## Action item
Starting at the line that holds "let r := m.placed bo" and stopping at the line that holds "plainMember k.toNat true (srcB", restate the records below word for word, with both of those lines included.

## Exercise input
def unitVcmpeq (m : MemberEnv) (f : BitVec 2) (d a b : BitVec 6) (k : BitVec 4) : Member :=
  compareMember m true .eq f d a b k
def unitVcmpne (m : MemberEnv) (f : BitVec 2) (d a b : BitVec 6) (k : BitVec 4) : Member :=
  compareMember m true .ne f d a b k
def unitVcmplt (m : MemberEnv) (f : BitVec 2) (d a b : BitVec 6) (k : BitVec 4) : Member :=
  compareMember m true .lt f d a b k
def unitVcmple (m : MemberEnv) (f : BitVec 2) (d a b : BitVec 6) (k : BitVec 4) : Member :=
  compareMember m true .le f d a b k
def unitVcmpgt (m : MemberEnv) (f : BitVec 2) (d a b : BitVec 6) (k : BitVec 4) : Member :=
  compareMember m true .gt f d a b k
def unitVcmpge (m : MemberEnv) (f : BitVec 2) (d a b : BitVec 6) (k : BitVec 4) : Member :=
  compareMember m true .ge f d a b k
def unitVcmpun (m : MemberEnv) (f : BitVec 2) (d a b : BitVec 6) (k : BitVec 4) : Member :=
  compareMember m m.srcFloat .un f d a b k

/-! ## Merge, move and index (R160, R161) -/

/-- An operand written: where the types agree its stored bits, or an immediate narrowed; else delivered as VCVT delivers it
(R160, R164, R165). -/
def MemberEnv.placed (m : MemberEnv) (o : Opd) : Nat × FlagSet :=
  if m.sameType then (if o.imm then narrow m.env m.dcls m.ewd o.v else (o.bits, 0))
  else convertVal m.env m.srcFloat m.dcls m.ewd o.v

/-- VMERGE (R160). DEDUCED (log 39): where the selector takes A, the flags of decoding B's port value are not folded. -/
def unitVmerge (m : MemberEnv) (f : BitVec 2) (d a b : BitVec 6) (k : BitVec 4) : Member :=
  let mk := k.toNat - 1
  let step (w : Work) (e : Nat) : Except Stop Work :=
    frameB m w e f b true fun bo fl w => do
      let r ← if w.bit mk e then .ok ((m.placed bo).1, (m.placed bo).2 ||| fl)
        else do
          let ab ← w.read e (m.src a.toNat)
          .ok (m.placed (m.opd ab))
      let w1 ← w.flag r.2
      .ok (w1.write e (m.dst d.toNat) r.1)
  plainMember 0 true ([m.src a.toNat] ++ srcB m f b) [m.dst d.toNat] [mk] [] (portB f b) (.elements step id)

def unitVmv (m : MemberEnv) (f : BitVec 2) (d b : BitVec 6) (k : BitVec 4) : Member :=
  let step (w : Work) (e : Nat) : Except Stop Work :=
    frameB m w e f b (w.active k.toNat e) fun bo fl w => do
      let r := m.placed bo
      let w1 ← w.flag (fl ||| r.2)
      .ok (w1.write e (m.dst d.toNat) r.1)
  plainMember k.toNat true (srcB m f b) [m.dst d.toNat] (maskK k.toNat) [] (portB f b) (.elements step id)

def unitVid (m : MemberEnv) (d : BitVec 6) (k : BitVec 4) : Member :=
  let step (w : Work) (e : Nat) : Except Stop Work :=
    if w.active k.toNat e then do
      let r := narrow m.env m.dcls m.ewd (.ofInt e)
      let w1 ← w.flag r.2
      .ok (w1.write e (m.dst d.toNat) r.1)
    else .ok w
  plainMember k.toNat true [] [m.dst d.toNat] (maskK k.toNat) [] [] (.elements step id)

/-! ## Unary functions (R162, R163) -/

/-- A member with one source. -/
def unaryMember (m : MemberEnv) (typed : Bool) (d a : BitVec 6) (k : BitVec 4) (op : Opd → Nat × FlagSet) : Member :=
  arithMember m typed false 2 d a 0 k fun a _ _ => op a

## Your solution
      let r := m.placed bo
      let w1 ← w.flag (fl ||| r.2)
      .ok (w1.write e (m.dst d.toNat) r.1)
  plainMember k.toNat true (srcB m f b) [m.dst d.toNat] (maskK k.toNat) [] (portB f b) (.elements step id)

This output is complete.